Alone in Public
At what age is it appropriate to let your kids be alone in public? It’s a timely question, with the Leiby Kletzky (Brooklyn, NY) killing currently in the news.
There is no specific age at which kids should be able to walk city sidewalks unescorted. However, there are a variety of abilities and bodies of knowledge that your kids should master before they should be deemed capable to be alone in public. These are as follows.
- The wisdom to navigate safely on urban sidewalks [i.e., walk briskly and with a purpose (as opposed to sauntering and wandering), do not speak to or make eye contact with strangers, do not carry or wear visible items of value (i.e., money peeking out of pants pockets), do not traverse dimly lit walkways, etc.]

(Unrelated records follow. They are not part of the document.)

/-- A transfer whose checks pass turns on the step of its tile. -/
theorem transfer_eq : s.transfer kind hl hg fl hint n k step d = match step (tileAt s.core n) k with
    | none => .error (.trap (starveTrap d n.toNat) s.exch)
    | some e => .ok (s.upd (transferred kind hl hg fl hint n k e), none) := by
  obtain ⟨hfit, hin, hfree⟩ := hok
  have hpad : s.exch.core.inPad hl.start hl.bytes = true := by rw [State.exch_core]; exact hin
  have htile : s.exch.core.tile n.toNat = tileAt s.core n := by rw [State.exch_core, Core.tile_toNat]; rfl
  simp only [State.transfer, hfit, hpad, hfree, htile, orTrap, need, if_true]
  cases step (tileAt s.core n) k with
  | none => rfl
  | some e => exact congrArg (fun t => Except.ok (t, none)) (State.upd_upd s _ _)

end

section
variable {s : State} {h : Hx} {a b : HReg} {fl : EFlags} {n : BitVec 5} {k : BitVec 3} {i : Instr} {kind : CopyKind}
  {step : Tile → BitVec 3 → Option Tile} {d : Nat} (hg : s.core.guardX h = true)
  (hi : exec i s = s.issue128 h [(0, a), (1, b)] fun s => s.transfer kind (s.core.getH a) (s.core.getH b) fl h.hint n k step d)
  (hok : Transfers s (s.core.getH a) (s.core.getH b))
include hg hi hok

/-- A transfer whose tile steps queues its command and completes (R175). -/
theorem transfer_issues {e : Tile} (hs : step (tileAt s.core n) k = some e) : Yields s i fun t => ∃ x : CopyCmd,
    x.kind = kind ∧ x.hl = s.core.getH a ∧ x.hg = s.core.getH b ∧ x.tile = n.toNat ∧ x.ch = k ∧ x.fl = fl ∧ x.hint = h.hint ∧
    x.done = 0 ∧ x.stop = none ∧ x.id = s.core.ctx.nextId[k.toNat]'k.isLt ∧
    Completes s t (issued h [(0, a), (1, b)] (setTileAt
      { s.core with exchanging := true, copies := s.core.copies ++ [x],
                    ctx := { s.core.ctx with nextId := s.core.ctx.nextId.set k.toNat (x.id + 1) k.isLt } } n e))
      (s.after 16) h.dly.toNat := by
  obtain ⟨x, hx1, hx2, hx3, hx4, hx5, hx6, hx7, hx8, hx9, hx10, hcore⟩ :=
    transferred_eq kind (s.core.getH a) (s.core.getH b) fl h.hint n k e s.core
  obtain ⟨t, ht, hc⟩ := issue128_completes hg hi (by rw [transfer_eq hok, hs]) (by rw [hcore]; rfl)
  exact ⟨t, ht, x, hx1, hx2, hx3, hx4, hx5, hx6, hx7, hx8, hx9, hx10, hcore ▸ hc⟩

/-- A transfer whose tile does not step starves (R173, R380). -/
theorem transfer_starves (hs : step (tileAt s.core n) k = none) (hh : s.handles = true) : Yields s i fun t =>
    Enters s t (starveTrap d n.toNat) (s.core.ctx.pc &&& 0x1FFFFFFFFFFFFF) 0 :=
  issue128_enters hg hi (f := fun c => { c with exchanging := true }) (by rw [transfer_eq hok, hs]; rfl) ⟨rfl, rfl⟩ hh

end

theorem exec_tfill (s : State) (h : Hx) (a b : HReg) (fl : EFlags) (n : BitVec 5) (k : BitVec 3) :
    exec (.tfill h a b fl n k) s = execTfill h a b fl n k s := rfl

theorem exec_tdrain (s : State) (h : Hx) (a b : HReg) (fl : EFlags) (n : BitVec 5) (k : BitVec 3) :
    exec (.tdrain h a b fl n k) s = execTdrain h a b fl n k s := rfl

/-- The first part of O19. -/
theorem transfersIssue : Claims.TransfersIssue := by
  intro s h a b fl n k hg hl hgl e hfit hin hfree queued
  have hok : Transfers s (s.core.getH a) (s.core.getH b) := ⟨hfit, hin, hfree⟩
  have fill {e' : Tile} := transfer_issues (e := e') hg ((exec_tfill s h a b fl n k).trans rfl) hok
  have drain {e' : Tile} := transfer_issues (e := e') hg ((exec_tdrain s h a b fl n k).trans rfl) hok
  exact ⟨fun hp hst => fill (Tile.fill_of_empty hp hst k), fun hp hst => fill (Tile.fill_of_held hp hst k),
    fun hst => drain (Tile.drain_of_ready hst k), fun hst hq => drain (Tile.drain_of_filling hst hq k)⟩

theorem starveTrap_eq (d : Nat) (hd : d < 2 ^ 8) (n : BitVec 5) :
    starveTrap d n.toNat = { cause := .starve, detail := d + n.toNat * 2 ^ 8 } := by
  have := n.isLt
  simp only [starveTrap, packFields, Nat.mod_eq_of_lt hd, Nat.mod_eq_of_lt this, Nat.zero_mul, Nat.add_zero, Nat.mul_comm]

/-- The second part of O19. -/
theorem tileStarvation : Claims.TileStarvation := by
  intro s h a b fl n k hg hh hl e hfit hin hfree starves
  have hok : Transfers s (s.core.getH a) (s.core.getH b) := ⟨hfit, hin, hfree⟩
  refine ⟨fun he => ?_, fun he => ?_⟩
  · have := transfer_starves hg ((exec_tfill s h a b fl n k).trans rfl) hok (Tile.fill_of_filling he k) hh
    rwa [starveTrap_eq 2 (by decide)] at this
  · have := transfer_starves hg ((exec_tdrain s h a b fl n k).trans rfl) hok (Tile.drain_of_none he k) hh
    rwa [starveTrap_eq 3 (by decide)] at this

end Sys2Proof.Machine

namespace Sys2Proof

set_option Elab.async false

/-- Settles O19: a transfer whose checks pass turns on the step of its tile, and `TREL` on the tile's state. -/
theorem tileTransfers : Obligations.TileTransfers := ⟨Machine.transfersIssue, Machine.tileStarvation, Machine.tileReleases⟩

end Sys2Proof
end

section
/-! PROOFS. A step executes the instruction at the program counter (R18, R73, R262). -/

namespace Sys2Proof.Machine

set_option Elab.async false

open Claims (AboutToFetch Ours uncached)

/-! ## Bytes and the instruction that they spell -/

theorem lenBytes_mod (w : Nat) : lenBytes (w % 4) = lenBytes w := by simp only [lenBytes, Nat.mod_mod]

theorem ofBytesLE_mod_four (bs : List Byte) : ofBytesLE bs % 4 = (bs.headD 0).toNat % 4 := by
  cases bs with
  | nil => rfl
  | cons b bs => rw [ofBytesLE, List.headD_cons]; omega

/-- Bytes that decode to one instruction alone: LEN in the first byte selects their number (R17), and the decoder reads the instruction
whatever follows them. -/
theorem decode_alone {bs : List Byte} {i : Instr} (h : decode bs = .ok (i, [])) : lenBytes ((bs.headD 0).toNat) = bs.length ∧
    bs.length ≤ 16 ∧ ∀ rest, decodeWord (ofBytesLE ((bs ++ rest).take 16)) = .ok (i, bs.length) := by
  obtain ⟨n, hn, hle, hd⟩ := decode_eq_ok h
  obtain ⟨h16, hwf, he⟩ := decodeWord_spelt hn
  obtain rfl : n = bs.length := Nat.le_antisymm hle (List.drop_eq_nil_iff.mp hd.symm)
  rw [List.take_of_length_le h16, Nat.mod_eq_of_lt (ofBytesLE_lt bs)] at he
  obtain ⟨hfits, hreads⟩ := readsAs_encodeWord i hwf
  refine ⟨?_, h16, fun rest => hreads he ?_⟩
  · rw [← lenBytes_mod, ← ofBytesLE_mod_four, lenBytes_mod, (hfits _ _ he).1]
  · rw [List.take_append, List.take_of_length_le h16, ofBytesLE_append_mod]

theorem Mem.read_add (m : Mem) (a j k : Nat) : m.read a (j + k) = m.read a j ++ m.read (a + j) k := by
  simp only [Mem.read_eq, List.range_add, List.map_append, List.map_map, Function.comp_def, Nat.add_assoc]

theorem Mem.read_drop (m : Mem) (a j k : Nat) : (m.read a (j + k)).drop j = m.read (a + j) k := by
  rw [Mem.read_add, List.drop_left' (Mem.read_length ..)]

theorem Mem.read_headD (m : Mem) {a n : Nat} (hn : n ≠ 0) : (m.read a n).headD 0 = m.get a := by
  cases n with
  | zero => exact absurd rfl hn
  | succ n => rfl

- The ability to know what “feels” ok or safe and what does not (i.e., to have appropriate “radar” for danger)
- The wisdom to steer clear of situations that they think may be dangerous
- The ability to disobey the commands of a stranger (i.e., if the stranger says not to yell, your kids should know that it’s ok to disobey that command)
- The ability to say “no” firmly and walk (or run) away when feeling potentially endangered
- The wisdom to use powerful statements when in trouble (i.e., “I don’t know you!”)
- The ability to ask (or yell) for help if needed
- The ability to effectively defend themselves by striking out when necessary
Generally, kids in the single digits (up to age 9) are too young to master each of the foregoing points. Once kids enter the double digit ages (age 10 and beyond), they are more likely to have mastered the points above. Bear in mind that each child matures and develops and his/her own pace. So, pay attention to the development level of your kids and respond accordingly.